▶ Study material
/-- Lanes wait at their instruction, RUN and not ready (R35, R206): it acts when what it waits for has come. -/
def waitFor (s : State) (i : Instr) (remote : List (Nat × Nat × Nat)) : State :=
  s.modWave s.cur.wid (fun v =>
    { (v.upd (lanesOf s.cur.lanes) (fun _ l => { l with waiting := true })) with
      waits := v.waits.filter (fun r => r.lanes &&& s.cur.lanes == 0) ++
        [⟨s.cur.lanes, i, s.cur.pc, s.cur.npc, s.cur.memb, s.cur.stall, s.cur.grouped, remote, false⟩] })
def waitAt (s : State) (i : Instr) : State := waitFor s i []
/-- The wait of a set of lanes is over. -/
def Wave.unwait (v : Wave) (m : LaneMask) : Wave :=
  { (v.upd (lanesOf m) (fun _ l => { l with waiting := false })) with waits := v.waits.filter (fun r => r.lanes &&& m == 0) }
/-- The lanes issue nothing more for `n` cycles after their group (R86, R163). -/
def State.stall (s : State) (n : Nat) : State :=
  s.updLanes s.cur.wid (lanesOf s.cur.lanes) (fun _ l => { l with readyAt := max l.readyAt (s.clock + 1 + n) })

/-- Whether the remote operations of a list have landed: the counts that have come back reach it (R364). -/
def Pkg.landed (p : Pkg) (need : List (Nat × Nat × Nat)) : Bool :=
  need.all (fun r => if r.1 = r.2.1 then r.2.2 ≤ (p.peer r.1).appliedD
                     else r.2.2 ≤ fget 0 (p.peer r.1).doneVia r.2.1)
/-- The lanes of a wave that are in RUN at a PC. -/
def Wave.atPc (v : Wave) (pc : W64) : LaneMask := v.lanesWhere (fun l => l.st == .run && l.pc == pc)
/-- Whether the lanes of a wait are still the whole of their path: lanes that have come to stand at its PC belong to it too,
and the path then issues anew with all of them (R20, R35). -/
def Wave.waitWhole (v : Wave) (r : WaitRec) : Bool := r.lanes == v.atPc (v.lane ((lowLane r.lanes).getD 0)).pc
/-- Take up a wait: the issue it was made with, whose stall counts from now (R86). -/
def State.resumeCur (s : State) (w : Nat) (r : WaitRec) : State :=
  let past := r.isOver || (!r.remote.isEmpty && (s.pkg (s.troupe (s.wave w).tid).pkg).landed r.remote)
  { (s.modWave w (fun v => (v.unwait r.lanes).upd (lanesOf r.lanes) (fun _ l => { l with readyAt := s.clockOf w + 1 + r.stall }))) with
    cur := { Cur.init with wid := w, lanes := r.lanes, path := r.lanes, pc := r.pc, gpc := r.pc, npc := r.npc, memb := r.memb,
                           stall := r.stall, past := past } }

/-! ### Per-lane results -/

/-- The common shape of a per-lane instruction (R121, R141): each active lane sends its results and ORs in its flags,
a guarded-off lane under Z sends zeros, and the path goes on. `f` reads the state as it stood at issue. -/
def perLane (m : Mods) (t : Lat) (ds : List Dst) (f : Nat → List (Dst × W32) × BitVec 5) (s : State) : State :=
  let id := s.nextId
  let s1 := { s with nextId := s.nextId + 1 }
  finish (s1.updLanes s.cur.wid (lanesOf s.cur.lanes) (fun n l =>
    if m.active l then
      let r := f n
      { l.send (t.due s.clock) id r.1 with lflags := l.lflags ||| r.2 }
    else if m.zero then l.send (t.due s.clock) id (zeroOuts ds)
    else l)) []

/-- The same value in every active lane (R204), zeros under Z. -/
def sendAll (s : State) (m : Mods) (t : Lat) (d : Reg) (n : Nat) (outs : List (Dst × W32)) : State :=
  let id := s.nextId
  let s1 := { s with nextId := s.nextId + 1 }
  s1.updLanes s.cur.wid (lanesOf s.cur.lanes) (fun _ l =>
    if m.active l then l.send (t.due s.clock) id outs
    else if m.zero then l.send (t.due s.clock) id (zeroOuts (dstRegs d n))
    else l)
/-- Owe one result to every active lane; answers the tag it is owed under. -/
def oweAll (s : State) (m : Mods) (remote : Bool) (d : Reg) (n : Nat) : State × Nat :=
  let id := s.nextId
  let s1 := { s with nextId := s.nextId + 1 }
  (s1.updLanes s.cur.wid (lanesOf s.cur.lanes) (fun _ l =>
    if m.active l then l.owe remote id (dstRegs d n)
    else if m.zero then l.send none id (zeroOuts (dstRegs d n))
    else l), id)
/-- A result owed to lanes of a wave under a tag becomes known. -/
def fillTag (s : State) (w : Nat) (ls : LaneMask) (tag : Nat) (outs : Nat → List (Dst × W32)) : State :=
  s.updLanes w (lanesOf ls) (fun n l => l.fill tag (outs n))

end Sys2Proof.Machine
end

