/-! ### Comparison and predicates (R138 to R140) -/

def icmp (s : State) (m : Mods) (w : Bool) (p : BitVec 6) (a b : Reg) (f : W64 → W64 → Bool) : Out :=
  laneP s m latI (p.setWidth 7) (fun l =>
    if w then f (s.src64 s.cur.wid l a) (s.srcB64 s.cur.wid l m b)
    else f ((s.src s.cur.wid l a).signExtend 64) ((s.srcB s.cur.wid l m b).signExtend 64))
def execIcmpEq (m : Mods) (w : Bool) (p : BitVec 6) (a b : Reg) (s : State) : Out :=
  icmp s m w p a b (fun x y => x == y)
def execIcmpNe (m : Mods) (w : Bool) (p : BitVec 6) (a b : Reg) (s : State) : Out :=
  icmp s m w p a b (fun x y => x != y)
def execIcmpLtS (m : Mods) (w : Bool) (p : BitVec 6) (a b : Reg) (s : State) : Out :=
  icmp s m w p a b (fun x y => x.slt y)
def execIcmpLtZ (m : Mods) (w : Bool) (p : BitVec 6) (a b : Reg) (s : State) : Out :=
  icmp s m w p a b (fun x y => x.ult y)
def execPmov (m : Mods) (d a : Reg) (s : State) : Out :=
  laneP s m latI d (fun l => (s.lane s.cur.wid l).pred a.toNat)
def execPset (m : Mods) (d : Reg) (v : Bool) (s : State) : Out := laneP s m latI d (fun _ => v)
/-- Predicates `32k` to `32k + 31` of a lane as a word; p0 reads 1 (R139). -/
def Lane.predWord (l : Lane) (k : Nat) : W32 := BitVec.ofNat 32 (ofBits 32 (fun i => l.pred (32 * k + i)))
def execP2g (m : Mods) (d : Reg) (k : BitVec 2) (s : State) : Out :=
  lane32 s m latI d (fun l => (s.lane s.cur.wid l).predWord k.toNat)
/-- The predicates of group `k` with the bits of a word. -/
def predOuts (k : BitVec 2) (x : W32) : List (Dst × W32) :=
  (Opnd.preds k).cells.map (fun d => match d with
    | .p q => (d, (BitVec.ofBool (x.getLsbD (q.toNat % 32))).setWidth 32)
    | .g _ => (d, 0))
def execG2p (m : Mods) (k : BitVec 2) (a : Reg) (s : State) : Out :=
  .next (perLane m latI (Opnd.preds k).cells (fun l => (predOuts k (s.src s.cur.wid l a), flNone)) s)
def execPlop3 (m : Mods) (d a : Reg) (s : State) : Out :=
  laneP s m latI d (fun l =>
    let p := fun (q : Reg) => (s.lane s.cur.wid l).pred q.toNat
    tableBit (m.litBits.extractLsb' 14 8) (p a) (p (litC m)) (p (litC2 m)))

end Sys2Proof.Machine
end

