/-! ### Committing and freeing (R237) -/

/-- Commit a page: its status and the state after. -/
def State.commitPage (s : State) (k die : Nat) (ctx : W32) (r : Region) (w : Walked) (va : W64) : Nat × State :=
  if 2 ≤ pteState w.pte then (1, s)
  else if r.quota ≤ r.used then (2, s)
  else match (s.pkg k).takeFrame die 1 with
    | none => (3, s)
    | some (f, p) =>
      let s1 := (s.setPkg k (p.turnPool die f)).zeroRange (frameKey k f) (2 ^ 16)
      let s2 := s1.storeAt (hbmKey k w.pa) (leBytes 8 (mkLeaf w.pte 2 k 0 f).toNat)
      (0, (s2.setUsed k ctx r.idx (r.used + 1)).modPkg k (fun p => p.dropAllLines (frameKey k f) (2 ^ 16) |>.invalidate ctx va.toNat (2 ^ 16)))
/-- A page of a sparse region homed here, or the fault. -/
def State.sparsePage (s : State) (k : Nat) (ctx : W32) (va : W64) : Option (Region × Walked) :=
  match s.regionOf k ctx va, s.rawLeaf k ctx va with
  | some r, some w => if w.level = 0 ∧ pteSparse w.pte ∧ !pteBank w.pte then some (r, w) else none
  | _, _ => none
def execVmCommit (m : Mods) (d a : Reg) (s : State) : Out :=
  match s.elected m with
  | none => .next (finish s [])
  | some e =>
    let va := s.src64 s.cur.wid e a
    let k := s.curPkg
    if va.toNat % 2 ^ 16 ≠ 0 then .next (faultElected s m .align 0 va)
    else match s.sparsePage k s.curCtx va with
      | none => .next (faultElected s m .prot 0 va)
      | some (r, w) =>
        let c := s.commitPage k (clusterOf s.curTroupe.core) s.curCtx r w va
        let s1 := if c.1 = 0 then c.2.acquireLines .pkg else c.2
        .next (finish (sendAll s1 m .owed d 1 (outs32 d (BitVec.ofNat 32 c.1))) [])
/-- The frames of a page, on every package that holds a copy: package, first frame, number. -/
def State.copiesOf (s : State) (ctx : W32) (va : W64) : List (Nat × Nat × Nat) :=
  (s.ctxPkgs ctx).filterMap (fun q =>
    match s.rawLeaf q ctx va with
    | none => none
    | some w =>
      if pteBank w.pte then none
      else if pteState w.pte = 2 ∧ pteHome w.pte = q then some (q, pteFrame w.pte, w.size / 2 ^ 16)
      else if pteState w.pte = 3 ∧ (s.dsetMask q ctx (pteDset w.pte)).getLsbD q then some (q, pteFrame w.pte, w.size / 2 ^ 16)
      else none)
/-- The leaves of a page on every package that knows the context: package, page, size, leaf. -/
def State.leavesOf (s : State) (ctx : W32) (va : W64) : List (Nat × W64 × Nat × W64) :=
  (s.ctxPkgs ctx).filterMap (fun q => (s.rawLeaf q ctx va).map (fun w => (q, pageBase va w.size, w.size, w.pte)))
/-- Where the bytes of translations lie on their packages, bank aliases included, and the homes that forwarding ones name. -/
def State.bytesOf (s : State) (l : List (Nat × TlbEntry)) : List (Nat × Nat) :=
  l.filterMap (fun e => match s.placeOf e.1 e.2 e.2.base with | .at_ key _ => some (key, e.2.size) | _ => none)
def State.homesIn (s : State) (l : List (Nat × TlbEntry)) : List Nat :=
  (l.filterMap (fun e => match s.placeOf e.1 e.2 e.2.base with | .fwd h => some h | _ => none)).dedup
def entriesOf (ctx : W32) (l : List (Nat × W64 × Nat × W64)) : List (Nat × TlbEntry) := l.map (fun e => (e.1, ⟨ctx, e.2.1, e.2.2.1, e.2.2.2⟩))
def watchOf (l : List (Nat × Nat × Nat)) : List (Nat × Nat) := l.map (fun e => (frameKey e.1 e.2.1, e.2.2 * 2 ^ 16))
/-- Begin a change whose status goes to the active lanes. -/
def State.beginChange (s : State) (m : Mods) (d : Reg) (c : VmChange) : State :=
  let r := oweAll s m false d 1
  r.1.modPkg s.curPkg (fun p => { p with vmch := p.vmch ++
    [{ c with id := r.2, wid := some s.cur.wid, lanes := maskOf (s.activeLanes m), d := some d, tag := r.2 }] })
def VmChange.blank (ctx : W32) (va : W64) (size : Nat) : VmChange :=
  { id := 0, ctx := ctx, va := va, size := size, wid := none, lanes := 0, d := none, status := 0, tag := 0, watch := [],
    parts := [], pod := [], old := [], wp := false, leaves := [], copies := [], frees := [], dset := none }
def execVmFree (m : Mods) (d a : Reg) (s : State) : Out :=
  match s.elected m with
  | none => .next (finish s [])
  | some e =>
    let va := s.src64 s.cur.wid e a
    let k := s.curPkg
    let ctx := s.curCtx
    if va.toNat % 2 ^ 16 ≠ 0 then .next (faultElected s m .align 0 va)
    else match s.sparsePage k ctx va with
      | none => .next (faultElected s m .prot 0 va)
      | some (r, w) =>
        if s.relWait .pkg || s.changing ctx va (2 ^ 16) then .next (waitAt s (.vmFree m d a))
        else if pteState w.pte < 2 then .next (finish (sendAll s m .owed d 1 (outs32 d 1)) [])
        else
          let copies := s.copiesOf ctx va
          let old := s.leavesOf ctx va
          let s1 := s.storeAt (hbmKey k w.pa) (leBytes 8 (mkLeaf w.pte 1 k 0 0).toNat)
          let s2 := ((s.ctxPkgs ctx).filter (fun q => q != k)).foldl (fun s q =>
            match s.rawLeaf q ctx va with
            | some x => s.setLeaf q ctx va (fwdLeaf x.pte k)
            | none => s) s1
          let s3 := (s2.setUsed k ctx r.idx (r.used - 1)).invalidatePod k ctx va (2 ^ 16)
          .next (finish (s3.beginChange m d { VmChange.blank ctx va (2 ^ 16) with
            watch := watchOf copies, pod := [(va, 2 ^ 16)], old := old, frees := copies, dset := if pteState w.pte = 3 then some (pteDset w.pte) else none }) [])

/-! ### Permissions, duplication, splitting (R238, R280 to R282) -/

/-- The pages of a range of 64 KiB units as a package maps them: none where it splits a page, with `absent` where a page
is missing. -/
inductive PageList
  | split
  | absent
  | pages (l : List (W64 × Nat))
  deriving DecidableEq, Repr
def pagesFrom (s : State) (k : Nat) (ctx : W32) : Nat → Nat → Nat → List (W64 × Nat) → PageList
  | 0, _, _, acc => .pages acc
  | f + 1, at_, left, acc =>
    if left = 0 then .pages acc
    else match s.rawLeaf k ctx (BitVec.ofNat 64 (at_ * 2 ^ 16)) with
      | none => .absent
      | some w =>
        let u := w.size / 2 ^ 16
        if pteState w.pte = 0 then .absent
        else if at_ % u ≠ 0 ∨ left < u then .split
        else pagesFrom s k ctx f (at_ + u) (left - u) (acc ++ [(BitVec.ofNat 64 (at_ * 2 ^ 16), w.size)])
def State.pagesOf (s : State) (k : Nat) (ctx : W32) (va : W64) (n : Nat) : PageList :=
  if va.toNat % 2 ^ 16 ≠ 0 then .split else pagesFrom s k ctx n (va.toNat / 2 ^ 16) n []
def setPerm (e : W64) (perm : Nat) : W64 := (e &&& ~~~ 0x70#64) ||| BitVec.ofNat 64 (perm % 8 * 16)

/-- What a change of a page asks to be done: refused with PARAM, waited for, answered at once, or begun. -/
inductive VmAsk
  | param
  | wait
  | now (status : Nat)
  | begin_ (s : State) (c : VmChange)
  deriving DecidableEq, Repr
def vmProt (s : State) (k : Nat) (ctx : W32) (va : W64) (n perm : Nat) : VmAsk :=
  match s.pagesOf k ctx va n with
  | .split => .param
  | .absent => .now 2
  | .pages l =>
    if s.changing ctx va (n * 2 ^ 16) then .wait
    else
      let s1 := l.foldl (fun s p => (s.ctxPkgs ctx).foldl (fun s q =>
        match s.rawLeaf q ctx p.1 with
        | some w => s.setLeaf q ctx p.1 (setPerm w.pte perm)
        | none => s) s) s
      let s2 := l.foldl (fun s p => s.invalidatePod k ctx p.1 p.2) s1
      let old := (l.map (fun p => s.leavesOf ctx p.1)).flatten
      .begin_ s2 { VmChange.blank ctx va (n * 2 ^ 16) with
        watch := s.bytesOf (entriesOf ctx old), parts := s.homesIn (entriesOf ctx old), pod := l, old := old }

def maskPkgs (m : BitVec 128) : List Nat := (List.range 128).filter (fun i => m.getLsbD i)
/-- Take a frame of a page's size on each package of a list. -/
def State.takeFrames (s : State) (die n : Nat) : List Nat → Option (List (Nat × Nat) × State)
  | [] => some ([], s)
  | q :: qs =>
    match (s.pkg q).takeFrame die n with
    | none => none
    | some (f, p) => match (s.setPkg q p).takeFrames die n qs with
      | none => none
      | some (l, s1) => some ((q, f) :: l, s1)
def vmDup (s : State) (k die : Nat) (ctx : W32) (va0 : W64) (mask : BitVec 128) : VmAsk :=
  if mask = 0 ∨ (maskPkgs mask).any (fun i => decide ((s.pkg k).podsize ≤ i)) ∨ (2 ≤ (maskPkgs mask).length ∧ !(s.pkg k).feat 11) then .param
  else match s.rawLeaf k ctx va0 with
    | none => .now 2
    | some here =>
      if here.level = 2 ∨ pteBank here.pte then .param
      else
        let va := pageBase va0 here.size
        let home := pteHome here.pte
        let n := here.size / 2 ^ 16
        match s.rawLeaf home ctx va with
        | none => .now 2
        | some w =>
          if pteState w.pte < 2 then .now 2
          else if s.changing ctx va here.size then .wait
          else
            let old := s.copiesOf ctx va
            let others := (s.ctxPkgs ctx)
            let was := if pteState w.pte = 3 then some (pteDset w.pte) else none
            let srcKey := frameKey home (pteFrame w.pte)
            match maskPkgs mask with
            | [h] =>
              if pteState w.pte = 2 ∧ h = home then .now 0
              else
                let have_ := old.find? (fun (e : Nat × Nat × Nat) => e.1 == h)
                let need := if have_.isSome then [] else [h]
                match s.takeFrames die n need with
                | none => .now 1
                | some (got, s1) =>
                  let fr := match have_, got with | some e, _ => e.2.1 | none, (_, f) :: _ => f | none, [] => 0
                  let leaves := others.map (fun q => (q, if q = h then mkLeaf w.pte 2 h 0 fr else fwdLeaf w.pte h))
                  let copies := if have_.isSome then [] else [(srcKey, frameKey h fr, here.size)]
                  .begin_ (s1.invalidatePod k ctx va here.size) { VmChange.blank ctx va here.size with
                    watch := watchOf old, parts := if h = home then [] else [home], pod := [(va, here.size)], old := s.leavesOf ctx va, leaves := leaves, copies := copies,
                    frees := old.filter (fun (e : Nat × Nat × Nat) => e.1 != h), dset := was }
            | _ =>
              let full := mask ||| (1#128 <<< home)
              let list := maskPkgs full
              let need := list.filter (fun q => !old.any (fun (e : Nat × Nat × Nat) => e.1 == q))
              match s.takeFrames die n need with
              | none => .now 1
              | some (got, s1) =>
                match s1.takeDset home ctx full with
                | none => .now 1
                | some (i, s2) =>
                  let frameOn := fun (q : Nat) => match old.find? (fun (e : Nat × Nat × Nat) => e.1 == q) with
                    | some e => e.2.1
                    | none => ((got.find? (fun (e : Nat × Nat) => e.1 == q)).map (fun (e : Nat × Nat) => e.2)).getD 0
                  let leaves := others.map (fun q => (q, if list.contains q then mkLeaf w.pte 3 home i (frameOn q) else fwdLeaf w.pte home))
                  .begin_ (s2.invalidatePod k ctx va here.size) { VmChange.blank ctx va here.size with
                    watch := watchOf old, parts := [home], pod := [(va, here.size)], old := s.leavesOf ctx va, wp := pteState w.pte == 2, leaves := leaves,
                    copies := got.map (fun (e : Nat × Nat) => (srcKey, frameKey e.1 e.2, here.size)),
                    frees := old.filter (fun (e : Nat × Nat × Nat) => !list.contains e.1), dset := was }

/-- Split the 2 MiB leaf of one package into a table of 32 leaves, from the context's page-table pool. -/
def State.splitOn (s : State) (q : Nat) (ctx : W32) (va : W64) : State :=
  match s.rawLeaf q ctx va, flook (s.pkg q).ctxs ctx.toNat with
  | some w, some c =>
    let tbl := c.ptPool.toNat + 256 * c.ptNext
    let isFwd := pteState w.pte == 2 && pteHome w.pte != q
    let leaf := fun (i : Nat) => mkLeaf w.pte (pteState w.pte) (pteHome w.pte) (pteDset w.pte) (if isFwd then 0 else pteFrame w.pte + i)
    let s1 := s.storeAt (hbmKey q tbl) (((List.range 32).map (fun i => leBytes 8 (leaf i).toNat)).flatten)
    let s2 := s1.storeAt (hbmKey q w.pa) (leBytes 8 (1 + tbl / 2 ^ 8 * 2 ^ 20))
    s2.modPkg q (fun p => { p with ctxs := fmod p.ctxs ctx.toNat (fun x => { x with ptNext := x.ptNext + 1 }) })
  | _, _ => s
def State.ptRoom (s : State) (q : Nat) (ctx : W32) : Bool :=
  match flook (s.pkg q).ctxs ctx.toNat with
  | some c => 256 * (c.ptNext + 1) ≤ c.ptBytes.toNat
  | none => false
def vmSplit (s : State) (k : Nat) (ctx : W32) (va0 : W64) : VmAsk :=
  match s.rawLeaf k ctx va0 with
  | none => .now 1
  | some w =>
    if pteBank w.pte then .param
    else if w.level ≠ 1 then .now 1
    else
      let va := pageBase va0 w.size
      let on := (s.ctxPkgs ctx).filter (fun q => match s.rawLeaf q ctx va with | some x => x.level == 1 | none => false)
      if s.changing ctx va w.size then .wait
      else if on.any (fun q => !s.ptRoom q ctx) then .now 1
      else
        let old := s.copiesOf ctx va
        let s1 := on.foldl (fun s q => s.splitOn q ctx va) s
        let s3 := old.foldl (fun s e => s.modPkg e.1 (fun p => p.dropAllLines (frameKey e.1 e.2.1) (e.2.2 * 2 ^ 16))) s1
        .begin_ (s3.invalidatePod k ctx va w.size) { VmChange.blank ctx va w.size with
          watch := watchOf old, pod := [(va, w.size)], old := s.leavesOf ctx va }

/-- A privileged `vm` instruction (R238, R314). -/
def vmInstr (i : Instr) (s : State) (m : Mods) (d : Reg) (ask : Nat → VmAsk) : State :=
  match s.elected m with
  | none => finish s []
  | some e =>
    if !s.curWave.sys then refuseWith s m .priv 0 0
    else match ask e with
      | .param => refuse s m .param
      | .wait => waitAt s i
      | .now v => finish (sendAll s m .owed d 1 (outs32 d (BitVec.ofNat 32 v))) []
      | .begin_ s1 c => finish (s1.beginChange m d c) []
def execVmProt (m : Mods) (d a : Reg) (s : State) : Out :=
  .next (vmInstr (.vmProt m d a) s m d (fun e =>
    let b := s.block e a 4
    if bf b 3 31 3 ≠ 0 then .param else vmProt s s.curPkg s.curCtx (bd b 0) (bw b 2).toNat (bf b 3 2 0)))
def execVmDup (m : Mods) (d a : Reg) (s : State) : Out :=
  .next (vmInstr (.vmDup m d a) s m d (fun e =>
    let b := s.block e a 6
    vmDup s s.curPkg (clusterOf s.curTroupe.core) s.curCtx (bd b 0) (bd b 4 ++ bd b 2)))
def execVmSplit (m : Mods) (d a : Reg) (s : State) : Out :=
  .next (vmInstr (.vmSplit m d a) s m d (fun e => vmSplit s s.curPkg s.curCtx (s.src64 s.cur.wid e a)))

▶ What the exercise asks
When you reach the line in the material above that holds "def Lane.predWord (l", begin reproducing lines exactly, and stop after the line that holds "def execG2p (m".

▶ Written answer
def Lane.predWord (l : Lane) (k : Nat) : W32 := BitVec.ofNat 32 (ofBits 32 (fun i => l.pred (32 * k + i)))
def execP2g (m : Mods) (d : Reg) (k : BitVec 2) (s : State) : Out :=
  lane32 s m latI d (fun l => (s.lane s.cur.wid l).predWord k.toNat)
/-- The predicates of group `k` with the bits of a word. -/
def predOuts (k : BitVec 2) (x : W32) : List (Dst × W32) :=
  (Opnd.preds k).cells.map (fun d => match d with
    | .p q => (d, (BitVec.ofBool (x.getLsbD (q.toNat % 32))).setWidth 32)
    | .g _ => (d, 0))
def execG2p (m : Mods) (k : BitVec 2) (a : Reg) (s : State) : Out :=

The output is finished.